A third step of transmitting, by the detection unit, the mail traffic to the IP filtering unit; And

A fourth step of determining whether to filter the mail traffic by comparing the IP filtering unit with the IP of the mail traffic based on the IP list;

Botnet detection and blocking method consisting of.

The method according to claim 17,

The botnet identification information is a botnet detection and blocking system, characterized in that the hash information for the URL targeted by the botnet.

The method according to claim 17,

In the first step, if the hash matches the botnet identification information, the detection unit

And loading the IP list matching the botnet identification information from the storage unit to the filtering unit when the P-Value value is less than or equal to a predetermined threshold value, wherein TN is the number of effective IPs measured during a unit time. Where BN is the number of IPs in the IP list, IN is the number of all IPs observed through the input stream per unit time, and HIT is the number of IPs included in the BN among INs.

The method of claim 19,

In the fourth step, when the IP filtering unit returns the P-Value to a predetermined threshold value or more, the botnet detection comprises not filtering the mail traffic of the IP included in the specific botnet by the control of the detection unit. And blocking method.

The method according to claim 17,

A fifth step of extracting a hash containing a URL from a log of mail traffic filtered by the IP filtering unit by a hash sampler extracting a hash from a log; And

The hash filtering unit filtering the hash based on the sample hash extracted in the fifth step compares the hash of the unfiltered mail traffic with the sample hash and filters the hash of the unfiltered mail traffic to the IP list loaded in the filtering unit. A sixth step of adding and updating the IP of the unfiltered mail traffic;

The botnet detection and blocking method further comprising.

23. The method of claim 21,

And the seventh step of updating the IP list stored in the storage unit corresponding to the IP list updated by the hash filtering unit in the sixth step.

23. The method of claim 21,

The hash filtering unit may further include an eighth step of updating the hash information by adding the information about the sample hash to the botnet identification information stored in the storage unit corresponding to the IP list loaded in the IP filtering unit. Botnet detection and blocking systems.

23. The method of claim 21,

In the sixth step, the temporary hash storage unit generating the new IP list and the botnet identification information in the storage unit extracts a hash including a URL from the log of unfiltered mail traffic through the hash filtering unit to obtain an IP having the same hash.
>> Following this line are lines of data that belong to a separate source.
-- ==== Sys2Proof/Machine/PixelFormat.lean ====
section
/-! DEFINITION. The PixelFormat unit: PACK, UNPACK, PXTST (40_pixelformat.md). It is the three pure functions of R82,
R83 and R84 and nothing else (R86). -/

namespace Sys2Proof.Machine

/-- Channel quantization: `(c >> (8 - X_BITS)) << X_SHIFT` (40_pixelformat.md R81). -/
def quantize (c : Channel) (raw : BitVec 8) : Pixel :=
  (raw.setWidth 16 >>> (Config.chanBits - c.bits)) <<< c.shift

/-- The pack law: the four quantized channels, OR-combined (40_pixelformat.md R82). -/
def packPixel (ch : Word) : Pixel :=
  quantize Config.argb1555.alpha (rawAlpha ch) ||| quantize Config.argb1555.red (rawRed ch) |||
    quantize Config.argb1555.green (rawGreen ch) ||| quantize Config.argb1555.blue (rawBlue ch)

/-- A stored channel field, extracted by mask and shift (40_pixelformat.md R83). -/
def channelField (c : Channel) (p : Pixel) : Word := ((p &&& channelMask c) >>> c.shift).setWidth 32

/-- The four stored fields, each zero-extended into its own byte of UC (40_pixelformat.md R83, 10_state.md R16). -/
def unpackPixel (p : Pixel) : Word :=
  (channelField Config.argb1555.alpha p <<< 24) ||| (channelField Config.argb1555.red p <<< 16) |||
    (channelField Config.argb1555.green p <<< 8) ||| channelField Config.argb1555.blue p

/-- PACK (40_pixelformat.md R82): CH packed into PX. -/
def execPack (s : State) : Result := .next (s.withEng { s.eng with px := packPixel s.eng.ch })

/-- UNPACK (40_pixelformat.md R83): the fields of PX into UC. -/
def execUnpack (s : State) : Result := .next (s.withEng { s.eng with uc := unpackPixel s.eng.px })

/-- PXTST (40_pixelformat.md R84): T from PX. -/
def execPxtst (s : State) : Result := .next (s.withEng (setT s.eng (pixelTruth s.eng.px)))

end Sys2Proof.Machine
end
Generate a vector by combining and calculate the association between the vectors through KL_Divergence, and when the association is less than a preset threshold, combine the IP and hash included in each vector into one to generate a new botnet identification information and an IP list, and the storage unit And a ninth step of updating to the botnet detection and blocking method.

27. The method of claim 24,

In the ninth step, the distribution of IP number, mail number distribution, and IP histogram for which the temporary hash storage unit has sent spam mails for a unit time included in two different vectors is converted into a probability distribution, and the probability of the same kind is obtained in each vector. Substituting the distribution as p and q into D (p || q) + D (q || p) and summing the KL_Divergence values of D (p || q) + D (q || p) for each probability distribution Obtaining the association degree further;

Botnet detection and blocking system, characterized in that.
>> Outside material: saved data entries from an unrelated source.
-- ==== Sys2Proof/Safety.lean ====
section
/-! DEFINITION. What holds of a machine at every moment, and what counts as a run that has not gone wrong. -/

namespace Sys2Proof.Machine

/-- The bits of UC that may be 1: 24, 20:16, 12:8, 4:0 (10_state.md R16). -/
def ucFieldBits : Word := 0x011F1F1F

/-- What the spec says of one engine's registers at every moment: the bits of UC outside its fields read 0 (10_state.md
R16); ECMD reads 0 while ERR = 0 (R13); ECMD holds an illegal word after ILLEGAL_CMD and PDIV's word after DIV_ZERO
(60_exceptions.md R120). -/
structure Engine.Inv (e : Engine) : Prop where
  ucFields : e.uc &&& ~~~ucFieldBits = 0
  ecmdWhenNoError : e.err = .noError → e.ecmd = 0
  ecmdWhenIllegal : e.err = .illegalCmd → ∀ i, encode i ≠ e.ecmd
  ecmdWhenDivZero : e.err = .divZero → e.ecmd = encode .pdiv

/-- What holds of the whole machine at every moment: pixel memory is in its canonical form, every engine meets
`Engine.Inv`, and the CMD writes in flight are on engines of the system, at most one each (10_state.md R31). -/
structure State.Inv (s : State) : Prop where
  memWf : Memory.wf s.mem
  engines : ∀ e ∈ s.engines, e.Inv
  inFlightExist : ∀ f ∈ s.inFlight, f.engine < s.engines.length
  inFlightOnce : (s.inFlight.map InFlight.engine).Nodup

/-- The registers a command reads (10_state.md R24, column "registers read"). -/
def commandReads : Instr → List Reg
  | .pack => [.ch]
  | .unpack | .pxtst => [.px]
  | .cia => [.dst, .src, .cnt]
  | .mcc => [.dst, .cnt]
  | .padd | .psub | .plt => [.aX, .aY, .bX, .bY]
  | .pmul | .pdiv => [.aX, .aY, .sc]
  | .radd | .rsub => [.aX, .aY, .aW, .aH, .bX, .bY]
  | .rint => [.aX, .aY, .aW, .aH, .bX, .bY, .bW, .bH]
  | .rtst => [.aW, .aH]

/-- The registers a command writes when it raises no error, STATUS.T apart (10_state.md R24). -/
def commandWrites : Instr → List Reg
  | .pack => [.px]
  | .unpack => [.uc]
  | .pxtst | .plt | .rtst | .cia | .mcc => []
  | .padd | .psub | .pmul | .pdiv => [.qX, .qY]
  | .radd | .rsub | .rint => [.qX, .qY, .qW, .qH]

/-- The command writes STATUS.T (10_state.md R24, R26). -/
def commandWritesT : Instr → Bool
  | .pxtst | .plt | .rint | .rtst => true
  | .pack | .unpack | .cia | .mcc | .padd | .psub | .pmul | .pdiv | .radd | .rsub => false

/-- "gone wrong": some engine has recorded an error and is halted (60_exceptions.md R127). -/
def State.goneWrong (s : State) : Bool := s.engines.any Engine.halted

/-- A step that neither faults nor is refused and leaves no engine halted. -/
def safeStep (s : State) : Prop :=
  match step s with
  | .next s' => s'.goneWrong = false
  | .fault _ => False
  | .refused _ => False

/-- The states a run of the machine passes through. -/
inductive Reaches : State → State → Prop where
  | refl (s : State) : Reaches s s
  | step {s t u : State} (run : Reaches s t) (next : Machine.step t = .next u) : Reaches s u

end Sys2Proof.Machine
end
27. The method of claim 24,

In the ninth step, mail traffic having an IP included in the new IP list is continuously transmitted from the hash filtering unit.
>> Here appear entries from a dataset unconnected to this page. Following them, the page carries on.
/-- Of the fourteen commands only PDIV with SC = 0 records an error (60_exceptions.md R122, R123). -/
theorem engineAfter_err_ecmd {i : Instr} {e : Engine} (h : ¬(i = .pdiv ∧ e.sc = 0)) :
    (engineAfter i e).err = e.err ∧ (engineAfter i e).ecmd = e.ecmd := by
  cases i
  case pdiv =>
    rw [engineAfter_pdiv_nonzero fun zero => h ⟨rfl, zero⟩]
    exact ⟨rfl, rfl⟩
  all_goals exact ⟨rfl, rfl⟩

/-- Settles O33: the registers are those `engineAfter` gives. -/
theorem onlyPdivByZeroRecordsAnError : Obligations.OnlyPdivByZeroRecordsAnError := by
  intro i s t run noZeroDivision
  rw [exec_next_eng run]
  exact engineAfter_err_ecmd noZeroDivision

/-- Settles O3: an illegal word is what the decoder rejects, and the one error a command records is DIV_ZERO. -/
theorem illegalWordRaisesIllegalCmd : Obligations.IllegalWordRaisesIllegalCmd := by
  constructor
  · intro s w noError notInTable
    obtain ⟨r, illegal⟩ := decode_error_of_notMem notInTable
    exact commandWrite_illegal noError illegal
  · intro i s t notIllegal run
    by_cases zeroDivision : i = .pdiv ∧ s.eng.sc = 0
    · obtain ⟨rfl, zero⟩ := zeroDivision
      rw [exec_next_eng run, engineAfter_pdiv_zero zero]
      exact nofun
    · obtain ⟨err, -⟩ := onlyPdivByZeroRecordsAnError i s t run zeroDivision
      rwa [err]

/-! ### The halted state -/

/-- A halted engine ignores a CMD write whole (60_exceptions.md R126). -/
theorem commandWrite_halted {s : State} (w : Word) (halted : s.eng.err ≠ .noError) : commandWrite w s = .next s :=
  if_pos ((halted_iff _).2 halted)

/-- Settles O37: the halted check stands before a CMD write only. -/
theorem haltedEngineIgnoresCommandWrites : Obligations.HaltedEngineIgnoresCommandWrites := by
  intro s halted
  exact ⟨fun w => commandWrite_halted w halted, fun r v notCmd => registerWrite_regNumber s v notCmd, fun n => rfl⟩

/-- A host write changes no read-only register, whichever register it names. -/
theorem readReg_writeReg_readOnly (e : Engine) (r : Reg) (v : Word) {r' : Reg} (h : r' ∈ readOnlyRegs) :
    readReg (writeReg e r v) r' = readReg e r' := by
  by_cases same : r' = r
  · subst same
    rw [writeReg_readOnly e v h]
  · exact readReg_writeReg_other e v same

/-- All that can happen to a halted engine: its reset, or a host write to one of its registers. -/
theorem EngineMove.of_halted {k : Nat} {ev : Event} {e e' : Engine} (h : EngineMove k ev e e')
    (halted : e.err ≠ .noError) : ev = .reset k ∨ e' = e ∨ ∃ r v, e' = writeReg e r v := by
  cases h with
  | keep => exact .inr (.inl rfl)
  | register v => exact .inr (.inr ⟨_, v, rfl⟩)
  | reset => exact .inl rfl
  | command cmd run =>
    rw [commandWrite_halted _ halted] at run
    cases run
    exact .inr (.inl rfl)

/-- Settles O38: what is left to a halted engine but its reset are host writes, which reach no register named here. -/
theorem onlyResetLeavesTheHaltedState : Obligations.OnlyResetLeavesTheHaltedState := by
  intro s t k e h he halted
  obtain ⟨-, rfl⟩ | ⟨ev, rest, script, transition⟩ := step_next_cases h
  · exact .inr ⟨e, he, rfl, rfl, rfl, rfl, rfl, rfl, rfl, rfl⟩
  obtain ⟨e', he', move⟩ := transition.engineMove he
  obtain rfl | rfl | ⟨r, v, rfl⟩ := move.of_halted halted
  · exact .inl ⟨rest, script⟩
  · exact .inr ⟨_, he', rfl, rfl, rfl, rfl, rfl, rfl, rfl, rfl⟩
  · have kept (r' : Reg) (readOnly : r' ∈ readOnlyRegs) := readReg_writeReg_readOnly e r v readOnly
    exact .inr ⟨_, he', writeReg_err e r v, writeReg_ecmd e r v, writeReg_t e r v, kept .uc (by decide),
      kept .qX (by decide), kept .qY (by decide), kept .qW (by decide), kept .qH (by decide)⟩

/-! ### The engines side by side, and the idle machine -/

/-- No transaction changes the backing (20_memory.md R47). -/
theorem Transition.backed {s t : State} {ev : Event} (h : Transition s ev t) : t.backed = s.backed := by
  cases h with
  | writeReg _ window | writeReserved _ window | read _ window | reset _ window =>
    obtain ⟨-, -, -, -, backed, -⟩ := focus_some window
    exact backed
  | writeCmd _ window run | beginCmd _ window run =>
    obtain ⟨-, -, -, -, backed, -⟩ := focus_some window
    obtain ⟨-, -, backed', -⟩ := commandWrite_next_env run
    exact backed'.trans backed
  | endCmd | pmWrite | pmRead => rfl

/-- Settles O53: the step is the transaction, and taking it off the script changes none of this. -/
theorem enginesShareNothingButPixelMemory : Obligations.EnginesShareNothingButPixelMemory := by
  intro s t ev rest script h
  rw [step_cons script] at h
  have transition := transition_of_perform h
  exact ⟨fun k other => transition.engines_other other, transition.engines_length, transition.backed⟩

/-- Settles O49. -/
theorem idleMachineKeepsItsState : Obligations.IdleMachineKeepsItsState := fun _ => step_empty

end Sys2Proof.Machine
end

section
/-! Reset, and that every command ends (70_reset_and_hazards.md R140 to R143, R153). -/

namespace Sys2Proof.Machine

/-! ### Every command ends -/

/-- CIA and MCC complete or fault, and the other commands complete: nothing is refused (70_reset_and_hazards.md R153). -/
theorem exec_ne_refused (i : Instr) (s : State) (r : Refusal) : exec i s ≠ .refused r := by
  cases i
  case cia =>
    by_cases defined : rowsCompatible (dstRow s.eng) (srcRow s.eng) = true ∧ accessFault s (ciaAccess s.eng) = none
    · rw [(exec_cia_next_iff s _).2 ⟨defined.1, defined.2, rfl⟩]
      exact nofun
    · obtain ⟨f, faulted⟩ := exec_cia_fault ((not_and_or.1 defined).imp_left Bool.eq_false_iff.2)
      rw [faulted]
      exact nofun
  case mcc =>
    by_cases defined : accessFault s (mccAccess s.eng) = none
    · rw [(exec_mcc_next_iff s _).2 ⟨defined, rfl⟩]
      exact nofun
    · obtain ⟨f, faulted⟩ := exec_mcc_fault defined
      rw [faulted]
      exact nofun
  all_goals
    rw [exec_eq_engineAfter s (by decide) (by decide)]
    exact nofun

/-- Settles O32: a row command completes or faults, and every other command ends as `exec_eq_engineAfter` says. -/
theorem everyCommandEnds : Obligations.EveryCommandEnds :=
  ⟨exec_ne_refused, fun _ s hc hm => ⟨_, exec_eq_engineAfter s hc hm⟩⟩

/-! ### Reset of one engine -/

/-- A reset of a free window is `resetEngine` at its engine. -/
theorem perform_reset {s s₁ : State} {k : Nat} (free : s.busy k = false) (window : s.focus k = some s₁) :
    perform (.reset k) s = .next (resetEngine s₁) :=
  onWindow_free _ free window

/-- Settles O45: the engine addressed is the one at its reset values, and a transaction moves no other engine. -/
theorem resetZeroesOneEngineOnly : Obligations.ResetZeroesOneEngineOnly := by
  intro s s₁ k free window
  have run := perform_reset free window
  obtain ⟨-, -, -, mem, -⟩ := focus_some window
  refine ⟨resetEngine s₁, run, readNumber_atReset, rfl, mem, fun j other => ?_⟩
  exact (transition_of_perform run).engines_other fun same => other (Option.some.inj same).symm

/-! ### Commands on the reset state -/

/-- A command other than CIA and MCC that keeps the reset values of the registers keeps the reset state. -/
theorem exec_reset_of_engineAfter {i : Instr} (hc : i ≠ .cia) (hm : i ≠ .mcc)
    (kept : engineAfter i Engine.atReset = Engine.atReset) : exec i State.reset = .next State.reset := by
  have eng : engineAfter i State.reset.eng = State.reset.eng := kept
  rw [exec_eq_engineAfter _ hc hm, eng, withEng_self]

/-- Settles O46: CNT is 0, so the row commands access no word; the others find zero operands. -/
theorem commandsOnTheResetStateAreDefined : Obligations.CommandsOnTheResetStateAreDefined := by
  refine ⟨?cia, ?mcc, ?pack, ?rint, ?pmul, ?pdiv⟩
  case cia => exact (exec_cia_next_iff _ _).2 ⟨by decide, by decide, rfl⟩
  case mcc => exact (exec_mcc_next_iff _ _).2 ⟨by decide, rfl⟩
  case pack | rint | pmul => exact exec_reset_of_engineAfter (by decide) (by decide) (by decide)
  case pdiv =>
    rw [exec_eq_engineAfter _ (by decide) (by decide), engineAfter_pdiv_zero rfl]
    rfl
And a tenth step of updating the new IP list and botnet identification information to the storage unit when the P-Value value is less than or equal to a preset threshold value, wherein TN is an effective number of IPs measured during a unit time period. BN is the number of IPs in the IP list, IN is the number of all the IP observed through the input stream per unit time, HIT is the number of IPs included in the BN of the botnet detection and blocking system.